Young Henry was seated at the kitchen table in the Johnsons’ comfortable house, his brows wrinkled in thought. He resorted to mumbling to himself as he went through the difficulties because completing his maths homework was proving to be fairly difficult.

He murmured, “2+5, the son of a b**ch is 7,” beneath his breath.

He said, “3+6 is 9; the son of a b**ch.”

His mother, who had been occupied in the kitchen, overheard her son’s rather peculiar approach to maths. She put her spatula down puzzled and walked over to Henry. “Henry,” she questioned, “what is this nonsense you are doing?”

Henry responded, “Oh, Mom, don’t disturb,” without looking up from his homework. I’m working on my math assignment.

His mother asked further questions out of concern. Is this how you were taught by your teacher?

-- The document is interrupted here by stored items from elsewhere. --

-- ==== Sys2Proof/Machine/View.lean ====
section
/-! DEFINITION. What reads of the dictionary return: an object that shows a state machine, a queue or a table is formed from
it at the read; every other object holds its own value; some reads have an effect (R349, R350, R354). -/

namespace Sys2Proof.Machine

/-- A field map: the first element at bit 0. -/
def bitsOf : List Bool → Nat
  | [] => 0
  | b :: bs => (if b then 1 else 0) + 2 * bitsOf bs

/-- The operation kinds of R407, R425 and R458. -/
def OpKind.code : OpKind → Nat
  | .none => 0 | .railVoltage => 1 | .groupUp => 2 | .groupDown => 3 | .sessionOpen => 4 | .sessionClose => 5 | .commit => 6
  | .cfgSave => 7 | .dma => 8 | .otp => 9 | .lifecycle => 10

namespace State

/-! ### Modes, phases, rails, AUX, groups (R54, R89, R118–R121, R168) -/

/-- An entry of `MODE_HISTORY` (R55); an entry that does not exist reads as zeros. -/
def historyBytes (s : State) (j : Nat) : Bytes :=
  match s.history[j]? with
  | some e => toLE 8 e.stamp ++ toLE 1 e.src.code ++ toLE 1 e.dst.code ++ toLE 2 e.reason.code ++ toLE 4 e.rtc
  | none => toLE 16 0

/-- `SUP_STATUS` (R200). -/
def supStatus (s : State) : Nat :=
  bitsOf [s.sup.quenchLatch, s.tiles.toList.any fun t => t.fenced, decide (s.modes.mode = .seal) && !s.modes.heldReset,
    s.snapIncomplete, s.bus.stuck, s.modes.holdup]

/-- The snapshot slots, the newest first, the empty ones last (R185). -/
def snapOrder (s : State) : List Nat :=
  let held := (List.range 8).filter fun k => (s.snapSeqOf k).isSome
  (held.mergeSort fun a b => decide ((s.snapSeqOf b).getD 0 ≤ (s.snapSeqOf a).getD 0)) ++
    (List.range 8).filter fun k => (s.snapSeqOf k).isNone

/-! ### Metering, the journal, the network (R295, R344) -/

/-- `MET_STATUS` (R295). -/
def metStatus (s : State) : Nat := bitsOf [s.samplingOn, s.met.clockFault, s.mclkOn 0, s.mclkOn 1, s.met.frozen]

/-- `JNL_STATUS` (R295). -/
def jnlStatus (s : State) : Nat :=
  bitsOf [!s.startRoom, decide (s.getN K.JNL_WARN_LEVEL ≤ s.jnlUsed), s.met.jnl.timeInvalid, decide (s.get K.JNL_EVENTS_LOST ≠ 0),
    s.met.jnl.signing.isSome, s.sec.key.isNone, s.met.jnl.recovered]

/-- What a session has moved: since its open instant, or in the last one (R292). -/
def sessionEnergy (s : State) (m : Fin 4) (isImport : Bool) : Nat :=
  let x := s.point m
  if x.sess = .opened || x.sess = .closing then (if isImport then x.imp - x.startImp else x.exp - x.startExp)
  else if isImport then x.lastImp else x.lastExp

/-- The roles that R341 can lock out. -/
def lockRoles : List Role := [.installer, .metrologist, .vendor]

/-- `NET_STATUS` (R344). -/
def netStatus (s : State) : Nat :=
  let port (q : Nat) : List Bool := match s.net.ports[q]? with
    | some p => [s.portUp q, p.errorPassive, p.busOff]
    | none => [false, false, false]
  bitsOf (port 0 ++ port 1 ++ [decide (s.partnerCount = 64), lockRoles.any s.lockedOut])

/-- `NET_AUTH_LOCK`: the longest remaining lockout in seconds (R341). -/
def authLock (s : State) : Nat :=
  (s.net.locks.toList.map fun l => match l.lockEnd with | some e => (e - s.now + 99999999) / 100000000 | none => 0).foldl max 0
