/-- How many bytes the read part of a frame has on the two-wire bus (R387). -/
def PortFrame.readPart (want : Nat) : PortFrame → Nat
  | .winRead _ => 7
  | .response => 9 + want
  | _ => 0

/-- What a two-wire read part of `reads` bytes returns of the device's bytes: bytes beyond the frame are 0xFF (R387). -/
def twRead (reads : Nat) : Answer → Answer
  | .data bs => .data ((bs ++ List.replicate reads 0xFF#8).take reads)
  | .done => if reads = 0 then .done else .data (List.replicate reads 0xFF#8)
  | a => a

/-- The accessor behind a port. -/
def portAcc (q : Fin 2) : Accessor := if q = 0 then .spi else .tw

namespace State

/-- The port. -/
def port (s : State) (q : Fin 2) : LocalPort := s.ports.port[q]

/-- Change a port. -/
def modPort (s : State) (q : Fin 2) (f : LocalPort → LocalPort) : State :=
  { s with ports := { s.ports with port := s.ports.port.set q (f s.ports.port[q]) } }

/-- Change a mailbox. -/
def modBox (s : State) (q : Fin 2) (f : Mailbox → Mailbox) : State := s.modPort q fun p => { p with box := f p.box }

/-- STAT (R379). -/
def stat (s : State) (q : Fin 2) : Nat :=
  let p := s.port q
  bitsOf [s.portsOpen, s.intLow, p.crcErr, p.frameErr, p.box.busy, p.box.ready, true]

/-- The target answers at its address (R386); SPI always does. -/
def targetOn (s : State) (q : Fin 2) : Bool := q = 0 || s.flag K.LP_TW_EN

/-- The target is in a transaction at one of its addresses: its own, or the legacy one in slave mode (R386). -/
def anyTarget (s : State) : Bool := s.portsOpen && (s.targetOn 1 || decide (s.get K.SEQ_LEGACY_MODE = 2))

/-! ### Frames (R378, R379, R387) -/

/-- A valid frame takes effect: it is counted, and the error bits of STAT are those of this frame. -/
def frameTaken (s : State) (q : Fin 2) : State :=
  (s.bump (if q = 0 then K.LP_SPI_FRAMES else K.LP_TW_FRAMES)).modPort q fun p => { p with crcErr := false, frameErr := false }

/-- An error event that a port raises at most once in a second (R395). -/
def oncePerSecond (now : Nat) (last : Option Nat) : Bool := match last with | some t => decide (t + 100000000 ≤ now) | none => true

/-- A frame that failed its host CRC is counted and reported. -/
def noteCrc (s : State) (q : Fin 2) : State :=
  let s := s.bump (if q = 0 then K.LP_SPI_CRC_ERRS else K.LP_TW_CRC_ERRS)
  if oncePerSecond s.now (s.port q).crcAt then
    (s.modPort q fun p => { p with crcAt := some s.now }).raise Ev.lp (if q = 0 then 0 else 2)
  else s

/-- A frame error is counted and reported. -/
def noteFrame (s : State) (q : Fin 2) : State :=
  let s := s.bump (if q = 0 then K.LP_SPI_FRAME_ERRS else K.LP_TW_FRAME_ERRS)
  if oncePerSecond s.now (s.port q).frameAt then
    (s.modPort q fun p => { p with frameAt := some s.now }).raise Ev.lp (if q = 0 then 1 else 3)
  else s

/-- A frame that has no effect (R378): only the error bits of STAT, the counters and the events show it. -/
def frameBad (s : State) (q : Fin 2) (crcErr frameErr : Bool) : State :=
  let s := s.modPort q fun p => { p with crcErr := crcErr, frameErr := frameErr }
  let s := if crcErr then s.noteCrc q else s
  if frameErr then s.noteFrame q else s

/-- What the host reads during a frame without a value: STAT, then 0xFF; a two-wire write part returns nothing. -/
def writeAnswer (q : Fin 2) (st n : Nat) : Answer := if q = 0 then .data (toLE 1 st ++ List.replicate n 0xFF#8) else .done

/-- The device's bytes of a frame of `n` bytes with the command byte `cmd` that has no effect (R376, R379): STAT, then 0xFF. The bytes in
which a window read or an object response would return its value are free (log 187). -/
def deadAnswer (s : State) (q : Fin 2) (cmd n : Nat) : State :=
  if q = 0 && (cmd < 0x40 || cmd = 0x81) then
    let (vs, t) := s.freeBytes (n - 2)
    { t with answer := .data ((toLE 1 (s.stat q) ++ [0xFF#8] ++ vs).take n) }
  else { s with answer := if n = 0 then .data [] else writeAnswer q (s.stat q) (n - 1) }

Henry gave a confident nod. “Yes, mother,”

Now, completely terrified, Henry’s mother made the decision to intervene on her own. He teacher’s number was entered on her cell phone as she reached for it. She questioned, “Are you teaching maths to children by saying… 2+2, the son of a b**ch is 4?” with a mix of annoyance and wonder.

On the opposite end of the queue, there was a brief period of silence before the teacher started laughing, much to her surprise.